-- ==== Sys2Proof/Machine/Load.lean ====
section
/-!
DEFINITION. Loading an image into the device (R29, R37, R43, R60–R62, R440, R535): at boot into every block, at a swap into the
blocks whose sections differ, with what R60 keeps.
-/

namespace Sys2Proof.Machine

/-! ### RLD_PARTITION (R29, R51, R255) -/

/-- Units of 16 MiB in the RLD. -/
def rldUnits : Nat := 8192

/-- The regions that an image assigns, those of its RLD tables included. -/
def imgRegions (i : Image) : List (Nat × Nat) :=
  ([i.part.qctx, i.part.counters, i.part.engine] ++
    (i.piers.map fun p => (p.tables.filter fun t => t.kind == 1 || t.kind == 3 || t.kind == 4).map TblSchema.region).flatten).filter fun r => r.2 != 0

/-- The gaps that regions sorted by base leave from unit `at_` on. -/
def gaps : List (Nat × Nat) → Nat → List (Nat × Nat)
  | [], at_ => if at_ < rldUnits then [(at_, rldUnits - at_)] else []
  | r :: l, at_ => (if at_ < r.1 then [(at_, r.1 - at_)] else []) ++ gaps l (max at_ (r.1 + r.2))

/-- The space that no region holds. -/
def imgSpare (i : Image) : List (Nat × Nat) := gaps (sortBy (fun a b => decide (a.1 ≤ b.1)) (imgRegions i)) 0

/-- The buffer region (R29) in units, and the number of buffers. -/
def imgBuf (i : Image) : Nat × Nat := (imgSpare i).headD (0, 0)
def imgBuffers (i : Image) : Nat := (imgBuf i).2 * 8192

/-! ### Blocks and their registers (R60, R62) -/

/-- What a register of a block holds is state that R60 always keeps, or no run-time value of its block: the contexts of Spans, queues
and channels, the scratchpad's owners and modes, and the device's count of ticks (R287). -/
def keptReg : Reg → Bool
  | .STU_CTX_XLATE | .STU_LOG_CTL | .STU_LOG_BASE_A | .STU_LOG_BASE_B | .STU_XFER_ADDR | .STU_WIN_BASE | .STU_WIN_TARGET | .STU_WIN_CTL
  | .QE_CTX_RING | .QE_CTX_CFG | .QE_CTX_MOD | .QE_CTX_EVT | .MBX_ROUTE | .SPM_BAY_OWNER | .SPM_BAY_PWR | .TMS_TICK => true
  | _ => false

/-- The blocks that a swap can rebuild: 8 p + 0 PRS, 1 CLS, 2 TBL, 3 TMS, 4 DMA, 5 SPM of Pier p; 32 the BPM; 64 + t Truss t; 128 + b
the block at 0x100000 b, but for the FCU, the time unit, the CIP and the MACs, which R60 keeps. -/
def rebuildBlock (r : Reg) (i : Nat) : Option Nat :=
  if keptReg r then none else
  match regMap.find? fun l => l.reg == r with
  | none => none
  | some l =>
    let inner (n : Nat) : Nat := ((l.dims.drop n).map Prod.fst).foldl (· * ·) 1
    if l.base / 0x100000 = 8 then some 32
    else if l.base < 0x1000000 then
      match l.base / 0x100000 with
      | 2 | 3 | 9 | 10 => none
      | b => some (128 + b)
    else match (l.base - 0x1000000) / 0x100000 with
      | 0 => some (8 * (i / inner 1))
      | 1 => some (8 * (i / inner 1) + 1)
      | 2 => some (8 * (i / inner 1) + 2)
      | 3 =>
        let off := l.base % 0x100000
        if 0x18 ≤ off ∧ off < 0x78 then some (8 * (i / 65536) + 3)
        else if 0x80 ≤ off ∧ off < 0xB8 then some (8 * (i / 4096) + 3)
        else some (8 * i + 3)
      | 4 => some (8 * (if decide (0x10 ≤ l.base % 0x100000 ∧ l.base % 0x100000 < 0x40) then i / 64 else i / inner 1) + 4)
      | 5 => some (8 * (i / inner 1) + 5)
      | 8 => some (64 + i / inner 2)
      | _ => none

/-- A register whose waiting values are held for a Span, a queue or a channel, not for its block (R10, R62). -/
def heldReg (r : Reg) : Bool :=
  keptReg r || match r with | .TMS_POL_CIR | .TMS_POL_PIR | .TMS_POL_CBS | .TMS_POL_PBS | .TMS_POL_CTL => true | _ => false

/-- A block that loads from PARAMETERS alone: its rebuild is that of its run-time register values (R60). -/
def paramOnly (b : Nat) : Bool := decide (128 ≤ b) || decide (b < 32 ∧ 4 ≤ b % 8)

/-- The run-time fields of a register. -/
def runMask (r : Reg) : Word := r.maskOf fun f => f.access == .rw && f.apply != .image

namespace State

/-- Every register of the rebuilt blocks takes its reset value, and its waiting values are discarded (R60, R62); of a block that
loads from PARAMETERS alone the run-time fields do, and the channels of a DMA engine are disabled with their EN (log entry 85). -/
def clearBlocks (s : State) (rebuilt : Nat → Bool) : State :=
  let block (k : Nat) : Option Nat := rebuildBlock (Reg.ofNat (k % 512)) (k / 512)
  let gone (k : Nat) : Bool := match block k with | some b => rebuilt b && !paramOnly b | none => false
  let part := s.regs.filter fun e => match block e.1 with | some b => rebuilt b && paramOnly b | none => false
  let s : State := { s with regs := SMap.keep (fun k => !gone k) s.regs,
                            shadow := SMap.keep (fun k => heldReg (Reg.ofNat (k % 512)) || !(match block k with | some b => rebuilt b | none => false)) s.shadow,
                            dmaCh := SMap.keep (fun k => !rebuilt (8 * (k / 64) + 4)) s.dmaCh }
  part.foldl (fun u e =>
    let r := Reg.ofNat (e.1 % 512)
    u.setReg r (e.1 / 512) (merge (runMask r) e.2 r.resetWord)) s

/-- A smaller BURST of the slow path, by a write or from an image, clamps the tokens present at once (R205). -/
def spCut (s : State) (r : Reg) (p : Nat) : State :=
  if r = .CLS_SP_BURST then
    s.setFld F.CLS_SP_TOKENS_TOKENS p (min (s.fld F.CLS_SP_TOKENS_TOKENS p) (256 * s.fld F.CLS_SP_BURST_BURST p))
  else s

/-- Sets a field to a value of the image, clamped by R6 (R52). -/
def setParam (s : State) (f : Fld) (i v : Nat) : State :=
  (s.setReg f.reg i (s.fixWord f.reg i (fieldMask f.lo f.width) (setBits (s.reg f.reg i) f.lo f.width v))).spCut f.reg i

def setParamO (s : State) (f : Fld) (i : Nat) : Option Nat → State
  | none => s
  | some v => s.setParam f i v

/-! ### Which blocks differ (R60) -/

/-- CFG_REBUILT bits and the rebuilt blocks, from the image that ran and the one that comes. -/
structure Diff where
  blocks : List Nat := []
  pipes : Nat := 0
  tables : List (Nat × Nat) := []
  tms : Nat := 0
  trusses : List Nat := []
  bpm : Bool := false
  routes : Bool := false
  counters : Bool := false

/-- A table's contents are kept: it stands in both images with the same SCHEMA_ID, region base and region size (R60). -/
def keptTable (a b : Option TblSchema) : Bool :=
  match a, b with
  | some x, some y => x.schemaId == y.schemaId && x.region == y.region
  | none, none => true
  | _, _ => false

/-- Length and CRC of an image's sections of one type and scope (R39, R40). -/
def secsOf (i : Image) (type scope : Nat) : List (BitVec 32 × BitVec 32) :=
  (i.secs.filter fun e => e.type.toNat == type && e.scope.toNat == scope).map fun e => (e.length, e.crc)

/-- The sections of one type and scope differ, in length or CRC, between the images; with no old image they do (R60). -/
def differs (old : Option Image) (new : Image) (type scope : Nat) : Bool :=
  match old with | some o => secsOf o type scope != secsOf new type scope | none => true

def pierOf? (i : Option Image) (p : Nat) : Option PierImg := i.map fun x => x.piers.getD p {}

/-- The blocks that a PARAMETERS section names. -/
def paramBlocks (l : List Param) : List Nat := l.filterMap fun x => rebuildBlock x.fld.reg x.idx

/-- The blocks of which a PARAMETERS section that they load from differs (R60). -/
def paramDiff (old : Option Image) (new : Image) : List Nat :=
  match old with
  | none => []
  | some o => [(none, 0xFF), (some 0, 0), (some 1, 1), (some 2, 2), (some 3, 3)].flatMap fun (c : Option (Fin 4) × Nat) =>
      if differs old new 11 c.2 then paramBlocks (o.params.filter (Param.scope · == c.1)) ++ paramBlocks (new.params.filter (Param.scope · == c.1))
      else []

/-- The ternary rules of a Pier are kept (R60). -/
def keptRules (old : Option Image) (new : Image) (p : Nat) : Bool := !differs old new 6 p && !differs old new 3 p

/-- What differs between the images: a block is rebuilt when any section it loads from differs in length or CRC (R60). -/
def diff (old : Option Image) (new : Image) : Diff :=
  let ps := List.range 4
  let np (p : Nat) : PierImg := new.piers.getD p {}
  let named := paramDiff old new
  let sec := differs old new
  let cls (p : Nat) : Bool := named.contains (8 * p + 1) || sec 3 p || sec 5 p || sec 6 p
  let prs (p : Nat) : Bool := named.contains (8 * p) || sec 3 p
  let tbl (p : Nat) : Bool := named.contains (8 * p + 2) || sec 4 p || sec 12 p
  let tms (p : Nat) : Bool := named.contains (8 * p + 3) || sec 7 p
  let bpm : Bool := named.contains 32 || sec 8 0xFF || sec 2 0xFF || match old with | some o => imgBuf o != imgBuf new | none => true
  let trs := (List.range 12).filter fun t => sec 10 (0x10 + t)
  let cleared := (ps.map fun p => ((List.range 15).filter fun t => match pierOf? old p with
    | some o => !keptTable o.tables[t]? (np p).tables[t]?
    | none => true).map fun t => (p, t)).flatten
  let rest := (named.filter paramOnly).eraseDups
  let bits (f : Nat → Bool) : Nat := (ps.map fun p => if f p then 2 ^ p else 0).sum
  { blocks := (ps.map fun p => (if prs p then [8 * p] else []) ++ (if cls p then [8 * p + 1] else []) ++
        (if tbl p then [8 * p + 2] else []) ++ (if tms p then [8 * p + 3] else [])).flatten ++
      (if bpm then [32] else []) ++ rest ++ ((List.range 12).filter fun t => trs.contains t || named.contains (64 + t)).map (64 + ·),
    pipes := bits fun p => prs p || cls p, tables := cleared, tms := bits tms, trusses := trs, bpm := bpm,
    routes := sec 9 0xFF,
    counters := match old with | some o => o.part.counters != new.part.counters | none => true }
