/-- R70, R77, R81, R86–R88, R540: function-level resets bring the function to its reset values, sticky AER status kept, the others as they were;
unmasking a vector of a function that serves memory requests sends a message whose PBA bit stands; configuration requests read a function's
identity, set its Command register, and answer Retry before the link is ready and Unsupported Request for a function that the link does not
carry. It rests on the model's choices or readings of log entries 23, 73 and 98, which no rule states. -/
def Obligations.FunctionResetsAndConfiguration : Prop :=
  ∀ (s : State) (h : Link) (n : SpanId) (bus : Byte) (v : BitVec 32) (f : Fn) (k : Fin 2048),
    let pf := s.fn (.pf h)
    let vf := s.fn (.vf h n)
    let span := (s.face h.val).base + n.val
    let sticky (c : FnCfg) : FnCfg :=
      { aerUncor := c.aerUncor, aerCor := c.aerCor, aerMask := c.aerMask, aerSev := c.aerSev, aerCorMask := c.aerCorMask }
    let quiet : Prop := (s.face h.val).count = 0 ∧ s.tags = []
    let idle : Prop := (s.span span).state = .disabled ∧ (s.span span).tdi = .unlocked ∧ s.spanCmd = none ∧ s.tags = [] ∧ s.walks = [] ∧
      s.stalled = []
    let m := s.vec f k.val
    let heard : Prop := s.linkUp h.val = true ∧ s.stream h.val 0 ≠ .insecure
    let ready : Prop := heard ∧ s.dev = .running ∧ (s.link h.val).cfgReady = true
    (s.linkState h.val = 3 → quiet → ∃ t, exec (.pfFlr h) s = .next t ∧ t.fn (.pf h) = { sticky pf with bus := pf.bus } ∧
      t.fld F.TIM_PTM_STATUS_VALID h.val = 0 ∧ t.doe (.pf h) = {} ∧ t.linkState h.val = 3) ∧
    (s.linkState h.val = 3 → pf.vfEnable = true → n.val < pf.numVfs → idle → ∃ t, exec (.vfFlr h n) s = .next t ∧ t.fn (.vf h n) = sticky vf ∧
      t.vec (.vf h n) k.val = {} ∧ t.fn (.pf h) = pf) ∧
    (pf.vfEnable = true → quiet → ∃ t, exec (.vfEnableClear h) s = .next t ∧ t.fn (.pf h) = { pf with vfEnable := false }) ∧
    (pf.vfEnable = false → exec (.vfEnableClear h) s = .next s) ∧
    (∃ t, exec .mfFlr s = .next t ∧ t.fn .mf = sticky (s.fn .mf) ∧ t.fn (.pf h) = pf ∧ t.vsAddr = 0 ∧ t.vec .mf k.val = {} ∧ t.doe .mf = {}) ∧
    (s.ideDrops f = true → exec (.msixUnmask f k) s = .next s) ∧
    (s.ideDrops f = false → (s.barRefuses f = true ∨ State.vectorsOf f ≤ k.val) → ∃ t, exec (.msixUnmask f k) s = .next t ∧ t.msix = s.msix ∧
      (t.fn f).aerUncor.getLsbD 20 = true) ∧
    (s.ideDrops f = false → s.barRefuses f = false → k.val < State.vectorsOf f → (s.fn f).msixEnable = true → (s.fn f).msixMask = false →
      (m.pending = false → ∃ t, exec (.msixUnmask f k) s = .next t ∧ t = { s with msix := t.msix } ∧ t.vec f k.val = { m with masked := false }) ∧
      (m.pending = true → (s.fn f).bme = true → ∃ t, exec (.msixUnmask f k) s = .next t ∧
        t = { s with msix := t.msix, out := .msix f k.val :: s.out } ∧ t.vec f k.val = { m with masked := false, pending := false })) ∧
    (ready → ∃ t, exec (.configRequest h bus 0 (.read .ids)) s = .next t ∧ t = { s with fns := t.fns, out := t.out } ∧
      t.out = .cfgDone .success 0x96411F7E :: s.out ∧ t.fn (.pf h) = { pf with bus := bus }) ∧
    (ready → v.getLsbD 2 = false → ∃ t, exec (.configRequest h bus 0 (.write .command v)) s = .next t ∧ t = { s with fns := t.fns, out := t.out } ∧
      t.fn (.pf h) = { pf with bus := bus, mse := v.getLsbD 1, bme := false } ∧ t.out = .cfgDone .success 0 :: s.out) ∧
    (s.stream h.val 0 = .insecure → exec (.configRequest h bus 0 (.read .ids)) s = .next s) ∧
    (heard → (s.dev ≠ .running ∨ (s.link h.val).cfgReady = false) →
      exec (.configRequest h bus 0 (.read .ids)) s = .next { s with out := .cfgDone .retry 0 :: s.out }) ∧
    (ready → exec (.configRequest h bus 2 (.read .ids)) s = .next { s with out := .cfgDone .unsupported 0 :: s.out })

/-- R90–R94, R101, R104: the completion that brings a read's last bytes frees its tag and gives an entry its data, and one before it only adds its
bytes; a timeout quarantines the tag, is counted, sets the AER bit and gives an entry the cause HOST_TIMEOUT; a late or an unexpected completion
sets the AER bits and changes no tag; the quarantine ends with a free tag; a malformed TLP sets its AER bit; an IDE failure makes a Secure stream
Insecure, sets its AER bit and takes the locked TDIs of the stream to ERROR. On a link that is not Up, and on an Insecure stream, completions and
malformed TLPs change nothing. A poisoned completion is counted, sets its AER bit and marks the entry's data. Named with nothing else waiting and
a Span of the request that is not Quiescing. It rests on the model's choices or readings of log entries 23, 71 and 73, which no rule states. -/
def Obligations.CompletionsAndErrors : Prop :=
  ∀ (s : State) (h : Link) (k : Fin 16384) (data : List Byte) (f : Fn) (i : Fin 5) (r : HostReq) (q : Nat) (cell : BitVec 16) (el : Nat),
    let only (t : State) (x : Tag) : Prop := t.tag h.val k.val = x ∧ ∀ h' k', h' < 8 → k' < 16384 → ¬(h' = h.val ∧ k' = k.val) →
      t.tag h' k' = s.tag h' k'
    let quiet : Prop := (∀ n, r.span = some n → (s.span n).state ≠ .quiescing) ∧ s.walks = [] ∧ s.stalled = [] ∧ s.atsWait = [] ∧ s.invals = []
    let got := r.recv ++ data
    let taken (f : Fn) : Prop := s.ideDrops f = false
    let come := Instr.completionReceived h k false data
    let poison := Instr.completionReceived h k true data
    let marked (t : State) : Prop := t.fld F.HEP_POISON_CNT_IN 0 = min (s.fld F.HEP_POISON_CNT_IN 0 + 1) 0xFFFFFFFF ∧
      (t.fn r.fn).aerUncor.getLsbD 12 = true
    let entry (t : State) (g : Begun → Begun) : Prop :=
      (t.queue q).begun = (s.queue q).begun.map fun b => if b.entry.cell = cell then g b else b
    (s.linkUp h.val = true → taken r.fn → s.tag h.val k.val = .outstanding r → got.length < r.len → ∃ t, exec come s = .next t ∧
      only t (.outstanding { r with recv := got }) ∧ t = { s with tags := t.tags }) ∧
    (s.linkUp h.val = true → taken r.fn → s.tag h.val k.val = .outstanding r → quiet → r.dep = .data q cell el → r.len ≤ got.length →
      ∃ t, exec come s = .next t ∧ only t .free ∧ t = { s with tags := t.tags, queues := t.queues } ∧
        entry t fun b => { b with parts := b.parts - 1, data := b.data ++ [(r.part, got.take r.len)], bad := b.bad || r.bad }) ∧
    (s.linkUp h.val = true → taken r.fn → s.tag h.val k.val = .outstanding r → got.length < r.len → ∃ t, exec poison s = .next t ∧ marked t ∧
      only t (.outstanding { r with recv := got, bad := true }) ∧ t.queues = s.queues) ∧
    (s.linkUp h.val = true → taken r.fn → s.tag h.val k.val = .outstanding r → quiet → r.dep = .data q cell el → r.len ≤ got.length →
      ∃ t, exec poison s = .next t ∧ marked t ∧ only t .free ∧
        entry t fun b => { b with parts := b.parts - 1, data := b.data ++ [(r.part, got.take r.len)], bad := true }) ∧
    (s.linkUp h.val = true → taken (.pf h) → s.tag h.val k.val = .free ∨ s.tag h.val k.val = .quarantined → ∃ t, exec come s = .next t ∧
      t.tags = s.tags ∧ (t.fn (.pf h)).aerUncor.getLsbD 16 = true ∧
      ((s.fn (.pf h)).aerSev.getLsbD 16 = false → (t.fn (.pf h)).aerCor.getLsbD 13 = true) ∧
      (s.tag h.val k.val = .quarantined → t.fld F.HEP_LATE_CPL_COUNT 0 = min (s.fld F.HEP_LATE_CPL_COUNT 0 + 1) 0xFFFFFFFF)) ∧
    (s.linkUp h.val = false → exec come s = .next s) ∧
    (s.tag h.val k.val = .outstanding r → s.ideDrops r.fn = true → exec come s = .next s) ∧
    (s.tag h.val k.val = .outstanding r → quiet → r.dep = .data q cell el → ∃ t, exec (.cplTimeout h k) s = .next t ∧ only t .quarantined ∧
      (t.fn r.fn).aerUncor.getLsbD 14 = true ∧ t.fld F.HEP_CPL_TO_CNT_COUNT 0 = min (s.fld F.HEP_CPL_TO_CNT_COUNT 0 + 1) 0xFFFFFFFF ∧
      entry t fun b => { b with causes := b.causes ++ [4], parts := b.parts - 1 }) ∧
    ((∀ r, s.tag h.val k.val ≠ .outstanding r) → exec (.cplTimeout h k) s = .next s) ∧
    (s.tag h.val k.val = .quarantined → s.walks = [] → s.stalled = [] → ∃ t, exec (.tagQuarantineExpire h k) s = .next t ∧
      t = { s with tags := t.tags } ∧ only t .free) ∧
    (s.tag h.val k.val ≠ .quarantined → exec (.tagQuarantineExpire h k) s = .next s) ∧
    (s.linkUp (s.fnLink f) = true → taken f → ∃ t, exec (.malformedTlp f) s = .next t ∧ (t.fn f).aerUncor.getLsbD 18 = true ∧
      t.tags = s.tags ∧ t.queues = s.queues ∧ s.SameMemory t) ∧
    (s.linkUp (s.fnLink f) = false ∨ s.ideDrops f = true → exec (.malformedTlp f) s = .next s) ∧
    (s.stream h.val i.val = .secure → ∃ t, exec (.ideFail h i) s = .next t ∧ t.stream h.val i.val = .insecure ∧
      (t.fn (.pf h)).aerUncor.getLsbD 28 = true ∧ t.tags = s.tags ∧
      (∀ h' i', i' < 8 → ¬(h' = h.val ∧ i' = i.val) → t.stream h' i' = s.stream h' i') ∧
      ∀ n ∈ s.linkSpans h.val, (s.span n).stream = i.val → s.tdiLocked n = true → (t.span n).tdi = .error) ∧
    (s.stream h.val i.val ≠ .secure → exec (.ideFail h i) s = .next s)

——————

▶ [Task objective]
Given the data above, transcribe exactly the lines from the one containing "R51, R255) -/" down to the one containing "The gaps that", and no others.

▶ [Solution for this task]
/-! ### RLD_PARTITION (R29, R51, R255) -/

/-- Units of 16 MiB in the RLD. -/
def rldUnits : Nat := 8192

/-- The regions that an image assigns, those of its RLD tables included. -/
def imgRegions (i : Image) : List (Nat × Nat) :=
  ([i.part.qctx, i.part.counters, i.part.engine] ++
    (i.piers.map fun p => (p.tables.filter fun t => t.kind == 1 || t.kind == 3 || t.kind == 4).map TblSchema.region).flatten).filter fun r => r.2 != 0

/-- The gaps that regions sorted by base leave from unit `at_` on. -/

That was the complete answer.